Viver tais palavras, o mínimo que seja, torna-nos tão mais atenciosos e respeitosos, tão mais ponderados e conscientes, calmos e pacíficos, humildes e sábios... pois sabemos que sempre estamos em Deus, com Deus e em busca constante de Deus. E sabendo disso, nada mais nos falta. Tornamo-nos completos em nossa busca eterna por Ele, pois paradoxalmente já O temos, ou melhor, já O somos. Tudo se vê revestido e imerso no sagrado, de tal modo que podemos até visualizar o eterno como base e palco de cada situação, momento e opinião vivida. Nada é solto ou fragmentado. Pelo contrário, cada opinião, cada verdade relativa, cada impressão e sensação de nossa alma e de nosso corpo estão localizadas em algum ponto dessa imensa e descomunal estrutura cósmica que tem como corpo e finalidade o próprio Deus. E Ele tudo compreende, tudo vê e tudo enxerga, pois tem dentro de si todo o Universo experienciável e sabe-se lá mais Deus o quê... Deus, portanto, não é somente um ideal existente fora de nós, mas também um ideal posto dentro de nós mesmos e existente em cada relação - um ideal de abrangência de consciência, de conduta e atitude espiritual. É não só uma filosofia, como também é uma ciência e uma religião, uma ética e uma moral.

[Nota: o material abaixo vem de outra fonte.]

-- ==== Sys2Proof/Laws/Sound.lean ====
section
/-! SUPPORT. What a request's start and commit leave alone, and that each named update keeps `StateSound`. -/

namespace Sys2Proof.Machine

/-! ### Frames -/

/-- A request's starting state differs from the state at most in the backlight flag. -/
theorem requestStart_frame (i : Instr) (s : State) :
    (requestStart i s).config = s.config ∧ (requestStart i s).inbox = s.inbox ∧
      (requestStart i s).trace = s.trace ∧ (requestStart i s).responses = s.responses ∧
      (requestStart i s).returns = s.returns ∧ (requestStart i s).initialized = s.initialized ∧
      (requestStart i s).function = s.function ∧ (requestStart i s).control = s.control ∧
      (requestStart i s).mode = s.mode ∧ (requestStart i s).col = s.col ∧ (requestStart i s).row = s.row := by
  cases i <;> simp [requestStart]

/-- A commit leaves the configuration, the channels and the backlight alone. -/
theorem requestCommit_frame {i : Instr} {u v : State} (h : requestCommit i u = some v) :
    v.config = u.config ∧ v.inbox = u.inbox ∧ v.trace = u.trace ∧ v.responses = u.responses ∧
      v.returns = u.returns ∧ v.backlightOn = u.backlightOn := by
  cases i <;> simp [requestCommit, initCommit, cursorCommit] at h <;> first
    | (obtain ⟨p, -, rfl⟩ := h; simp; done)
    | (subst h; simp)

/-! ### The invariant -/

/-- The invariant reads only these fields. -/
theorem StateSound.congr {s t : State} (hs : StateSound s) (h1 : t.config = s.config)
    (h2 : t.initialized = s.initialized) (h3 : t.function = s.function) (h4 : t.control = s.control)
    (h5 : t.mode = s.mode) (h6 : t.col = s.col) (h7 : t.row = s.row) : StateSound t := by
  constructor
  · rw [h1]; exact hs.config
  · rw [h3, h2, h1]; exact hs.function
  · rw [h4, h2]; exact hs.control
  · rw [h5, h2]; exact hs.mode
  · rw [h6, h2]; exact hs.col
  · rw [h7, h2]; exact hs.row
  · rw [h4]; exact hs.controlLegal
  · rw [h5]; exact hs.modeLegal
  · rw [h6, h1]; exact hs.colLegal
  · rw [h7, h1]; exact hs.rowLegal

theorem StateSound.afterBus {s : State} (hs : StateSound s) (n : Nat) (es : List Event) :
    StateSound (s.afterBus n es) :=
  hs.congr rfl rfl rfl rfl rfl rfl rfl

theorem StateSound.deliver {s : State} (hs : StateSound s) (r : ResultCode) : StateSound (s.deliver r) :=
  hs.congr rfl rfl rfl rfl rfl rfl rfl

theorem StateSound.giveBack {s : State} (hs : StateSound s) (r : ResultCode) : StateSound (s.giveBack r) :=
  hs.congr rfl rfl rfl rfl rfl rfl rfl

theorem StateSound.putInbox {s : State} (hs : StateSound s) (rest : List Command) : StateSound (s.putInbox rest) :=
  hs.congr rfl rfl rfl rfl rfl rfl rfl

theorem StateSound.putBacklight {s : State} (hs : StateSound s) (v : Bool) : StateSound (s.putBacklight v) :=
  hs.congr rfl rfl rfl rfl rfl rfl rfl

theorem StateSound.requestStart {s : State} (hs : StateSound s) (i : Instr) : StateSound (requestStart i s) := by
  obtain ⟨h1, -, -, -, -, h2, h3, h4, h5, h6, h7⟩ := requestStart_frame i s
  exact hs.congr h1 h2 h3 h4 h5 h6 h7

theorem StateSound.putCursor {s : State} {p : Position} (hs : StateSound s) (hi : s.initialized = true)
    (hp : p.valid s.config = true) : StateSound (s.putCursor p) := by
  obtain ⟨hr, h1, h2, h3, h4⟩ := configWf_bounds hs.config
  simp [Position.valid] at hp
  have := hs.function
  have := hs.control
  have := hs.mode
  constructor <;> simp_all
  · exact hs.config
  · exact hs.controlLegal
  · exact hs.modeLegal
  · omega
  · omega

theorem StateSound.putControl {s : State} {v : Byte} (hs : StateSound s) (hi : s.initialized = true)
    (hv : v &&& 0xF8 = 0) : StateSound (s.putControl v) := by
  have := hs.function
  have := hs.mode
  have := hs.col
  have := hs.row
  constructor <;> simp_all
  · exact hs.config
  · exact hs.modeLegal
  · exact hs.colLegal
  · exact hs.rowLegal

theorem StateSound.putMode {s : State} {v : Byte} (hs : StateSound s) (hi : s.initialized = true)
    (hv : v = 0x00 ∨ v = 0x02) : StateSound (s.putMode v) := by
  have := hs.function
  have := hs.control
  have := hs.col
  have := hs.row
  constructor <;> simp_all
  · exact hs.config
  · exact hs.controlLegal
  · exact hs.colLegal
  · exact hs.rowLegal

end Sys2Proof.Machine
end

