theorem execSetCursor_of_inGeometry {x : BitVec 7} {y : BitVec 2} (hg : inGeometry s.config x y = true) :
    exec (.setCursor x y) s =
      transmitCommit (cmd s.backlightOn (setDdramByte x y)) (State.putCursor ⟨x.toNat, y.toNat⟩) s :=
  (if_pos hg).trans (requireInitialized_of_initialized hi _)

theorem setBacklight_of_cursor {x : BitVec 7} {y : BitVec 2} (hx : s.col = some x) (hy : s.row = some y) (v : Bool) :
    setBacklight v s = transmitCommit (cmd v (setDdramByte x y)) id (s.putBacklight v) := by
  rw [setBacklight, requireInitialized_of_initialized hi, hx, hy]
  rfl

theorem setControl_sends (hack : AcksAhead s 6) {v : Byte} (hv : s.control = some v) (bit : Byte) (on : Bool) :
    setControl bit on s = .next (((s.afterBus 6 (s.cmdEvents s.backlightOn
      (baseDisplayControl ||| withBit v bit on) 50)).putControl (withBit v bit on)).deliver .ok) := by
  rw [setControl, requireInitialized_of_initialized hi, hv]
  exact transmitCommit_cmd_acked hack _ _ (settle_displayControl _)

theorem setEntry_sends (hack : AcksAhead s 6) {m : Byte} (hm : s.mode = some m) (inc : Bool) :
    setEntry inc s = .next (((s.afterBus 6 (s.cmdEvents s.backlightOn
      (baseEntryMode ||| withBit m bitID inc) 50)).putMode (withBit m bitID inc)).deliver .ok) := by
  rw [setEntry, requireInitialized_of_initialized hi, hm]
  exact transmitCommit_cmd_acked hack _ _ (settle_entryMode _)

theorem setBacklight_sends (hack : AcksAhead s 6) {x : BitVec 7} {y : BitVec 2} (hx : s.col = some x)
    (hy : s.row = some y) (v : Bool) :
    setBacklight v s =
      .next (((s.putBacklight v).afterBus 6 (s.cmdEvents v (setDdramByte x y) 50)).deliver .ok) := by
  rw [setBacklight_of_cursor hi hx hy]
  exact transmitCommit_cmd_acked (s := s.putBacklight v) hack id v (settle_setDdramByte x y)

/-- WRITE_CHAR and the shifts, all of their traffic acknowledged, when the cursor step leads to `p`. -/
theorem transmit_stepCursor_sends {plan : List Prim} (hack : AcksAhead s (transactions plan)) {m : Byte}
    {x : BitVec 7} {y : BitVec 2} {p : Position} (hm : s.mode = some m) (hx : s.col = some x) (hy : s.row = some y)
    (hp : cursorStep s.config m ⟨x.toNat, y.toNat⟩ = some p) :
    requireInitialized s (transmit plan s stepCursorAndEnd) =
      .next (((s.afterBus (transactions plan) (ackedEvents s plan)).putCursor p).deliver .ok) := by
  rw [requireInitialized_of_initialized hi, transmit_acked _ hack]
  exact stepCursorAndEnd_of_step hm hx hy hp

theorem shift_sends (hack : AcksAhead s 6) {m : Byte} {x : BitVec 7} {y : BitVec 2} {p : Position}
    (hm : s.mode = some m) (hx : s.col = some x) (hy : s.row = some y)
    (hp : cursorStep s.config m ⟨x.toNat, y.toNat⟩ = some p) {flags : Byte}
    (ht : settle (baseShift ||| flags) .cmd = 50) :
    shift flags s = .next (((s.afterBus 6 (s.cmdEvents s.backlightOn (baseShift ||| flags) 50)).putCursor p).deliver
      .ok) := by
  rw [← ht, ← ackedEvents_cmd]
  exact transmit_stepCursor_sends (plan := cmd _ _) hi hack hm hx hy hp

end

/-- Under the invariant the cursor step from where the cursor is leads to a position on the display (R203, R210). -/
theorem StateSound.cursorStep_valid {s : State} (hs : StateSound s) {x : BitVec 7} {y : BitVec 2}
    (hx : s.col = some x) (hy : s.row = some y) (m : Byte) :
    ∃ p, cursorStep s.config m ⟨x.toNat, y.toNat⟩ = some p ∧ p.valid s.config = true :=
  Machine.cursorStep_valid m hs.config (Position.valid_iff.2 ⟨hs.colLegal x hx, hs.rowLegal y hy⟩)

/-- A cursor of 7 and 2 bits is stored as it is (R22, R164). -/
theorem State.putCursor_toNat (s : State) (x : BitVec 7) (y : BitVec 2) :
    s.putCursor ⟨x.toNat, y.toNat⟩ = { s with col := some x, row := some y } := by
  rw [State.putCursor, BitVec.ofNat_toNat, BitVec.ofNat_toNat, BitVec.setWidth_eq, BitVec.setWidth_eq]

theorem inGeometry_iff {c : Config} {x : BitVec 7} {y : BitVec 2} :
    inGeometry c x y = true ↔ x.toNat < c.columns ∧ y.toNat < c.rows := by
  simp [inGeometry]

/-- A backlight request on an initialized encoder: it writes its flag, runs its plan, and delivers the result. -/
theorem setBacklight_next {s t : State} {x : BitVec 7} {y : BitVec 2} {v : Bool} (hi : s.initialized = true)
    (hx : s.col = some x) (hy : s.row = some y) (h : setBacklight v s = .next t) :
    ∃ r n es, runPlan (cmd v (setDdramByte x y)) (s.putBacklight v) = (r, (s.putBacklight v).afterBus n es) ∧
      t = ((s.putBacklight v).afterBus n es).deliver r := by
  rw [setBacklight_of_cursor hi hx hy] at h
  obtain ⟨r, n, es, hrun, ⟨-, rfl⟩ | ⟨rfl, rfl⟩⟩ := transmitCommit_next h
  · exact ⟨r, n, es, hrun, rfl⟩
  · exact ⟨.ok, n, es, hrun, rfl⟩

/-- R183, for either value of the flag: it is kept and carried whatever happens, and a failure is that of a write. -/
theorem setBacklight_keeps_flag {s t : State} {x : BitVec 7} {y : BitVec 2} {v : Bool} (hi : s.initialized = true)
    (hx : s.col = some x) (hy : s.row = some y) (h : setBacklight v s = .next t) :
    t.backlightOn = v ∧ ∃ es r, t.trace = s.trace ++ es ∧ t.responses = s.responses ++ [r] ∧
      (∀ bus dev b a, Event.write bus dev b a ∈ es → b.getLsbD 3 = v) ∧
      (r ≠ .ok → ∃ front b a, es = front ++ [s.wr b a] ∧ r = writeResult a) := by
  obtain ⟨r, n, es, hrun, rfl⟩ := setBacklight_next hi hx hy h
  have hcarry := ((payloadsCarry_cmd v _).traceSound hrun).2
  have hfailed := runPlan_failed_write (probe_not_mem_cmd v _) hrun
  exact ⟨rfl, es, r, rfl, rfl, hcarry, hfailed⟩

Eis aqui uma breve e simples pincelada de alguns dos aspectos mais intelectuais e cognitivos da idéia de Deus e daquilo que tal realidade cria e provoca em nós. Do que significa estar com os olhos Nele, em busca Dele, e do que significa virar-Lhe as costas. Do que significa, enfim, estar apartado Dele e da realidade maior do mundo, e do que significa buscar comungar a todo instante a realidade mais divina que há desde a superfície de cada coisa até o seu âmago de mistério e profundidade... lugar onde poderemos encontrar, assim esperamos, Deus em toda sua glória e esplendor.